Cold War

As the Union of Soviet Socialist Republics and the United States were nearing the end of the Cold War—when fears of nuclear Armageddon were fiercest—President Reagan and Premier Gorbachev met for the first time to hold diplomatic talks on the arms race.

Both were determined to reduce the number of nuclear weapons in the world, but neither trusted the other to do the same. Amongst heated talks, however, they did manage to agree on one thing.

After a bout of tense negotiations in which Gorbachev was described to be “belligerent”, and Reagan described as “unyielding,” the two leaders went for a private walk, accompanied by just their interpreters.

Secret Conversations

It wasn’t an interview decades later that we ever learned what they discussed.

In an interview in 2009, Gorbachev said the President had asked Gorbachev if they would be able to set aside their differences if aliens attacked.

“No doubt about it.” –Gorbachev

The President of the United States had asked the Soviet leader if they would have each other’s backs in the face of alien invasion and— without hesitation—the two agreed.

1985 geneva summit

Invasion Never Came

Though no known alien invasions have occurred since the 1985 Geneva Summit, this conversation reveals a fascinating trait of Ronald Reagan: he was a HUGE sci-fi nerd.

Reagan loved reading Edgar Rice Burrough’s Princess of Mars series as a kid. These books have been sighted as inspiration by scientists, engineers, astronauts, and obviously Presidents.

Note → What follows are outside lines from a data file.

-- ==== Sys2Proof/Laws/Reset.lean ====
section
/-! SUPPORT. What a step adds to all that the environment has seen, and what a hardware reset leaves of it
(spec/70_reset_and_hazards.md R280, R281). -/

namespace Sys2Proof.Machine

variable (s : State)

/-- A step appends to the history, uses up one scripted answer for each read, and leaves the events before
the last reset alone. -/
theorem step_trace (t : State) (h : step s = .next t) :
    t.past = s.past ∧
      ∃ es, t.history = s.history ++ es ∧ t.pinScript = s.pinScript.drop (readsIn es) := by
  rcases step_next s t h with ⟨i, rest, -, h⟩ | ⟨p, -, rfl⟩
  · rcases exec_next _ _ _ h with
      ⟨_, _, -, rfl⟩ | ⟨_, _, _, _, _, _, -, -, -, rfl⟩ | ⟨_, e, -, -, -, -, rfl⟩ | ⟨-, rfl⟩
    · exact ⟨rfl, [.tx _], rfl, rfl⟩
    · exact ⟨rfl, [.tx _], rfl, rfl⟩
    · have hE := runEnd_effect (takeCommand rest s) Config.params Config.env e
      obtain ⟨es, -, h1, -, h2⟩ := hE.events
      rw [runBody_update]
      generalize (runEnd Config.params Config.env e (takeCommand rest s)).result = v
      refine ⟨by simpa using hE.past,
        ([.inh true] ++ configureEvents s.pb) ++ es ++ resetEvents ++ farewellEvents Config.params v,
        by simp [h1], ?_⟩
      simp only [h2, runStart_pinScript, takeCommand_pinScript, readsIn_append]
      cases v <;> simp [readsIn, configureEvents, resetEvents, farewellEvents]
    · exact ⟨rfl, [.tx _], rfl, rfl⟩
  · exact ⟨rfl, [], by simp, rfl⟩

/-- A hardware reset keeps what the environment has seen, with the effect of `reset()` after it, and the
answers not yet used up; all else is as after power-on. -/
theorem hardwareReset_eq :
    s.hardwareReset =
      { State.reset with past := s.past ++ s.history ++ resetEvents, pinScript := s.pinScript } := by
  simp [State.hardwareReset, observed, resetPins_eq]

/-- The new events of a step, given the history after it. -/
theorem newEvents_eq {t : State} {es : List Event} (h : t.history = s.history ++ es) :
    newEvents s t = es := by simp [newEvents, h]

end Sys2Proof.Machine
end

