-- ==== Sys2Proof/Tests/Slice0.lean ====
section
/-! SUPPORT. Tests: expected results are from spec/95_test_vectors.md and the formats of
spec/30_encoding.md, worked by hand; then one witness for each statement with hypotheses. -/

namespace Sys2Proof.Machine.Tests

/-! ## Helpers -/

/-- The outcome's state after a next, seen through `f`. -/
def seen {α : Type} (f : State → α) : Host.Outcome State Fault Refusal → Option α
  | .next t => some (f t)
  | .fault _ => none
  | .refused _ => none

/-- The outcome's refusal. -/
def refusal : Host.Outcome State Fault Refusal → Option Refusal
  | .next _ => none
  | .fault _ => none
  | .refused r => some r

/-- A decoded command without the bytes after it. -/
def command (bs : List Byte) : Option Instr :=
  match decode Config.params bs with
  | .done i _ => some i
  | .more _ => none

/-- The configuration of spec/95_test_vectors.md section 1.1. -/
def banks11 : PerBank PinBank := ⟨⟨0xFF, 0xFF, 0x00⟩, ⟨0xFF, 0x00, 0x00⟩, ⟨0x00, 0x00, 0x00⟩⟩

/-- A state with a session of that configuration uploaded. -/
def session (type : SessionType) (vectors : List Vec) : State :=
  upload type vectors.length vectors (storeConfig banks11 State.reset)

/-- No level on any floating pin. -/
def still : List Event → Bank → Byte := fun _ _ => 0

/-- Bank 1 mirrors bank 0. -/
def mirror : Env := ⟨fun h _ => ⟨0xFF, (pinsOf h).out.b0⟩, still⟩

/-- Bank 1 is the complement of bank 0. -/
def inverter : Env := ⟨fun h _ => ⟨0xFF, ~~~(pinsOf h).out.b0⟩, still⟩

/-- The DRAM environment of section 2.4, empty. -/
def dram : Env := idealDram Config.params (fun _ _ => false) still

/-- A state whose `DDR` is as `configure` leaves it for the configuration of section 1.1. -/
def loopState : State :=
  { session .sequential [⟨0xFF, 0x00, 0x00⟩, ⟨0xFF, 0xFF, 0x00⟩] with ddr := ⟨0xFF, 0x00, 0x00⟩ }

/-! ## Well-formedness: one ill-formed term for each check -/

theorem test_wf_type : ¬ WellFormed (.upload 0 0x03 0x00 0x00 []) := by decide
theorem test_wf_length : ¬ WellFormed (.upload 0 0x00 0x04 0x01 []) := by decide
theorem test_wf_vectors : ¬ WellFormed (.upload 0 0x00 0x00 0x02 [⟨1, 2, 3⟩]) := by decide
theorem test_wf_exponent : ¬ WellFormed (.run 0 0x10) := by decide
theorem test_wf_good :
    WellFormed (.upload 0 0x02 0x00 0x01 [⟨1, 2, 3⟩]) ∧ WellFormed (.run 31 0x0F) := by decide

Reagan’s nerd card is all over his presidential policy. He included sci-fi writers in think tanks alongside scientists and military leaders.


Star Wars

His famous Space Defense Initiative was even popularly known as ‘Star Wars’. The administration would dump funds into the program to develop all kinds of futuristic ideas.

The program worked on military applications for satellite-based lasers, particle beams, and even rail guns. Though renamed during the Clinton administration, this program has gone on to build missile-destroying lasers and spherical laser-defense shields.


The government had been developing wacky space inventions since the 60’s. The Future Weapons Office had a program designing weapons to be used on the Moon—and the Soviets had equipped a military space station with cannon.

After the collapse of the Soviet Union, it’s hard to say if America’s alliance still stands, though if the two superpowers were able to show terrestrial solidarity at the worst of times, I’m hopeful we could still unite. You know, just in case.